-- ==== Sys2Proof/Laws/Ops.lean ====
section
/-! SUPPORT. What each shared operation can do, said once: checks, the end of a command, loops of
writes, the bit and wrap helpers. -/

namespace Sys2Proof.Machine

/-! ### Checks (60_exceptions R233) -/

@[simp] theorem require_true (c : Cause) : require true c = .ok () := rfl
@[simp] theorem require_false (c : Cause) : require false c = .error c := rfl

theorem require_eq_ok {ok : Bool} {c : Cause} : require ok c = .ok () ↔ ok = true := by
  cases ok <;> simp [require]

/-- A check before others passes exactly when it holds and the others pass. -/
theorem require_bind_eq_ok {ok : Bool} {c : Cause} {k : Except Cause Unit} :
    (require ok c >>= fun _ => k) = .ok () ↔ ok = true ∧ k = .ok () := by
  cases ok <;> simp [require, bind, Except.bind]

/-- A check before others decides the cause when it fails. -/
theorem require_bind_false {c : Cause} {k : Except Cause Unit} :
    (require false c >>= fun _ => k) = .error c := rfl

theorem require_bind_true {c : Cause} {k : Except Cause Unit} :
    (require true c >>= fun _ => k) = k := rfl

/-- The checks in sequence pass exactly when both parts do. -/
theorem check_bind_eq_ok {a k : Except Cause Unit} :
    (a >>= fun _ => k) = .ok () ↔ a = .ok () ∧ k = .ok () := by
  cases a <;> simp [bind, Except.bind]

/-! ### The end of a command (20_memory R55) -/

theorem State.endCommand_ok (s : State) {check : Except Cause Unit} (perform : State → State)
    (h : check = .ok ()) : s.endCommand check perform = .next (perform s).retire := by
  subst h; rfl

theorem State.endCommand_error (s : State) {check : Except Cause Unit} {c : Cause}
    (perform : State → State) (h : check = .error c) :
    s.endCommand check perform = .next (s.raise c) := by
  subst h; rfl

/-- All a command can do: fault with STATUS alone written, or perform and retire. -/
theorem State.endCommand_cases (s : State) (check : Except Cause Unit)
    (perform : State → State) :
    (∃ c, check = .error c ∧ s.endCommand check perform = .next (s.raise c)) ∨
      (check = .ok () ∧ s.endCommand check perform = .next (perform s).retire) := by
  cases check with
  | error c => exact .inl ⟨c, rfl, rfl⟩
  | ok u => exact .inr ⟨rfl, rfl⟩

/-- A command always gives a next state. -/
theorem State.endCommand_next (s : State) (check : Except Cause Unit)
    (perform : State → State) : ∃ t, s.endCommand check perform = .next t :=
  ⟨_, rfl⟩

/-! ### Regions (00_scope R14) -/

theorem inDmem_eq_true {size base len : Nat} :
    inDmem size base len = true ↔ len = 0 ∨ base + len ≤ size := by
  simp [inDmem]

theorem inDmem_lt {size base len a : Nat} (h : inDmem size base len = true)
    (h1 : base ≤ a) (h2 : a < base + len) : a < size := by
  rcases inDmem_eq_true.mp h with h | h <;> omega

theorem overlaps_eq_false {a la b lb : Nat} :
    overlaps a la b lb = false ↔ la = 0 ∨ lb = 0 ∨ b + lb ≤ a ∨ a + la ≤ b := by
  simp only [overlaps, Bool.and_eq_false_iff, decide_eq_false_iff_not]
  omega

/-! ### Loops of writes (00_scope R15) -/

theorem mem_forLoop2 {α : Type} {m n : Nat} {body : Nat → Nat → α} {c : α} :
    c ∈ forLoop2 m n body ↔ ∃ x < m, ∃ y < n, body x y = c := by
  simp [forLoop2]

theorem mem_forLoop3 {α : Type} {m n k : Nat} {body : Nat → Nat → Nat → α} {c : α} :
    c ∈ forLoop3 m n k body ↔ ∃ x < m, ∃ y < n, ∃ z < k, body x y z = c := by
  simp [forLoop3, mem_forLoop2]

/-- A byte that no write names reads as before. -/
theorem State.read_store_of_notMem {s : State} (hwf : Memory.wf s.dmem = true)
    {ws : List Host.Cell} {a : Nat} (h : ∀ c ∈ ws, c.1 ≠ a) : (s.store ws).read a = s.read a :=
  Memory.read_writeAll_of_notMem ws hwf h

/-- A byte that some write names, each with the same value, reads as that value. -/
theorem State.read_store_of_mem {s : State} (hwf : Memory.wf s.dmem = true)
    {ws : List Host.Cell} {a : Nat} {v : Byte} (h : ∃ c ∈ ws, c.1 = a)
    (hv : ∀ c ∈ ws, c.1 = a → c.2 = v) : (s.store ws).read a = v :=
  Memory.read_writeAll_of_mem ws hwf h hv

/-- A two-index loop of writes at distinct addresses stores each of its bytes. -/
theorem State.read_store_forLoop2 {s : State} (hwf : Memory.wf s.dmem = true) {m n : Nat}
    {addr : Nat → Nat → Nat} {val : Nat → Nat → Byte}
    (inj : ∀ x y x' y', x < m → y < n → x' < m → y' < n → addr x y = addr x' y' → x = x' ∧ y = y')
    {x y : Nat} (hx : x < m) (hy : y < n) :
    (s.store (forLoop2 m n fun x y => (addr x y, val x y))).read (addr x y) = val x y := by
  apply State.read_store_of_mem hwf
  · exact ⟨(addr x y, val x y), mem_forLoop2.mpr ⟨x, hx, y, hy, rfl⟩, rfl⟩
  · intro c hc hca
    obtain ⟨x', hx', y', hy', rfl⟩ := mem_forLoop2.mp hc
    obtain ⟨rfl, rfl⟩ := inj x' y' x y hx' hy' hx hy hca
    rfl

/-- A three-index loop of writes at distinct addresses stores each of its bytes. -/
theorem State.read_store_forLoop3 {s : State} (hwf : Memory.wf s.dmem = true) {m n k : Nat}
    {addr : Nat → Nat → Nat → Nat} {val : Nat → Nat → Nat → Byte}
    (inj : ∀ x y z x' y' z', x < m → y < n → z < k → x' < m → y' < n → z' < k →
      addr x y z = addr x' y' z' → x = x' ∧ y = y' ∧ z = z')
    {x y z : Nat} (hx : x < m) (hy : y < n) (hz : z < k) :
    (s.store (forLoop3 m n k fun x y z => (addr x y z, val x y z))).read (addr x y z)
      = val x y z := by
  apply State.read_store_of_mem hwf
  · exact ⟨(addr x y z, val x y z), mem_forLoop3.mpr ⟨x, hx, y, hy, z, hz, rfl⟩, rfl⟩
  · intro c hc hca
    obtain ⟨x', hx', y', hy', z', hz', rfl⟩ := mem_forLoop3.mp hc
    obtain ⟨rfl, rfl, rfl⟩ := inj x' y' z' x y z hx' hy' hz' hx hy hz hca
    rfl

/-- Two digits in base `w` determine the number (42_packer R140, R144). -/
theorem digits_inj {w a b a' b' : Nat} (hb : b < w) (hb' : b' < w)
    (h : b + w * a = b' + w * a') : a = a' ∧ b = b' := by
  have hw : 0 < w := by omega
  have h1 := congrArg (· % w) h
  have h2 := congrArg (· / w) h
  simp only [Nat.add_mul_mod_self_left, Nat.mod_eq_of_lt hb, Nat.mod_eq_of_lt hb'] at h1
  simp only [Nat.add_mul_div_left _ _ hw, Nat.div_eq_of_lt hb, Nat.div_eq_of_lt hb'] at h2
  omega

/-- A panel offset determines its panel, step and lane (42_packer R151). -/
theorem panelOffset_inj {width steps p kk l p' kk' l' : Nat} (hkk : kk < steps) (hl : l < width)
    (hkk' : kk' < steps) (hl' : l' < width)
    (h : panelOffset width steps p kk l = panelOffset width steps p' kk' l') :
    p = p' ∧ kk = kk' ∧ l = l' := by
  unfold panelOffset at h
  have e : ∀ q i : Nat, q * width * steps + i * width = width * (i + steps * q) := by
    intro q i; ring
  rw [e, e] at h
  obtain ⟨h1, h2⟩ := digits_inj hl hl' (by omega :
    l + width * (kk + steps * p) = l' + width * (kk' + steps * p'))
  obtain ⟨h3, h4⟩ := digits_inj hkk hkk' h1
  exact ⟨h3, h4, h2⟩

/-- A panel offset lies inside its buffer (42_packer R144). -/
theorem panelOffset_lt {width steps panels p kk l : Nat} (hp : p < panels) (hkk : kk < steps)
    (hl : l < width) : panelOffset width steps p kk l < panels * width * steps := by
  unfold panelOffset
  have h1 : kk * width + l < steps * width := by nlinarith
  have h2 : p * width * steps + width * steps ≤ panels * width * steps := by
    have : (p + 1) * (width * steps) ≤ panels * (width * steps) :=
      Nat.mul_le_mul_right _ hp
    nlinarith
  nlinarith

/-! ### Bytes as integers (00_scope R11) -/

/-- `wrap8` only sees its argument modulo 256. -/
theorem wrap8_sext8 (b : Byte) : wrap8 (sext8 b) = b := by
  simp [wrap8, sext8]

theorem wrap8_add (x y : Int) : wrap8 (x + y) = wrap8 x + wrap8 y := by
  simp [wrap8, BitVec.ofInt_add]

theorem wrap8_mul (x y : Int) : wrap8 (x * y) = wrap8 x * wrap8 y := by
  simp [wrap8, BitVec.ofInt_mul]

/-- The signed product's low byte is the byte product. -/
theorem mulWrap_eq (a b : Byte) : mulWrap a b = a * b := by
  unfold mulWrap
  rw [wrap8_mul, wrap8_sext8, wrap8_sext8]

/-- One raw step is byte addition of the byte product. -/
theorem macStep_eq (acc a b : Byte) : macStep acc a b = acc + a * b := by
  unfold macStep
  rw [wrap8_add, wrap8_sext8, wrap8_sext8, mulWrap_eq]

/-- One packed step is byte addition of the popcount partial sum. -/
theorem popcountStep_eq (acc av aSgn bv bSgn : Byte) :
    popcountStep acc av aSgn bv bSgn = acc + wrap8 (popcountPartial av aSgn bv bSgn) := by
  unfold popcountStep
  rw [wrap8_add, wrap8_sext8]

/-- A mask byte's bit `b` is what its function says (41_codec R122). -/
theorem maskByte_getLsbD (f : Nat → Bool) {b : Nat} (hb : b < 8) :
    (maskByte f).getLsbD b = f b := by
  unfold maskByte
  simp only [List.range, List.range.loop, List.foldl]
  rcases (by omega : b = 0 ∨ b = 1 ∨ b = 2 ∨ b = 3 ∨ b = 4 ∨ b = 5 ∨ b = 6 ∨ b = 7) with
    rfl | rfl | rfl | rfl | rfl | rfl | rfl | rfl <;>
  generalize f 0 = b0 <;> generalize f 1 = b1 <;> generalize f 2 = b2 <;>
  generalize f 3 = b3 <;> generalize f 4 = b4 <;> generalize f 5 = b5 <;>
  generalize f 6 = b6 <;> generalize f 7 = b7 <;>
  revert b0 b1 b2 b3 b4 b5 b6 b7 <;> decide

end Sys2Proof.Machine
end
════════════════
Problem statement >> Nothing past the line containing "it fails. -/" should be restated; transcribe the material exactly from its first line through that line.

Solution to this exercise >>
-- ==== Sys2Proof/Laws/Ops.lean ====
section
/-! SUPPORT. What each shared operation can do, said once: checks, the end of a command, loops of
writes, the bit and wrap helpers. -/

namespace Sys2Proof.Machine

/-! ### Checks (60_exceptions R233) -/

@[simp] theorem require_true (c : Cause) : require true c = .ok () := rfl
@[simp] theorem require_false (c : Cause) : require false c = .error c := rfl

theorem require_eq_ok {ok : Bool} {c : Cause} : require ok c = .ok () ↔ ok = true := by
  cases ok <;> simp [require]

/-- A check before others passes exactly when it holds and the others pass. -/
theorem require_bind_eq_ok {ok : Bool} {c : Cause} {k : Except Cause Unit} :
    (require ok c >>= fun _ => k) = .ok () ↔ ok = true ∧ k = .ok () := by
  cases ok <;> simp [require, bind, Except.bind]

/-- A check before others decides the cause when it fails. -/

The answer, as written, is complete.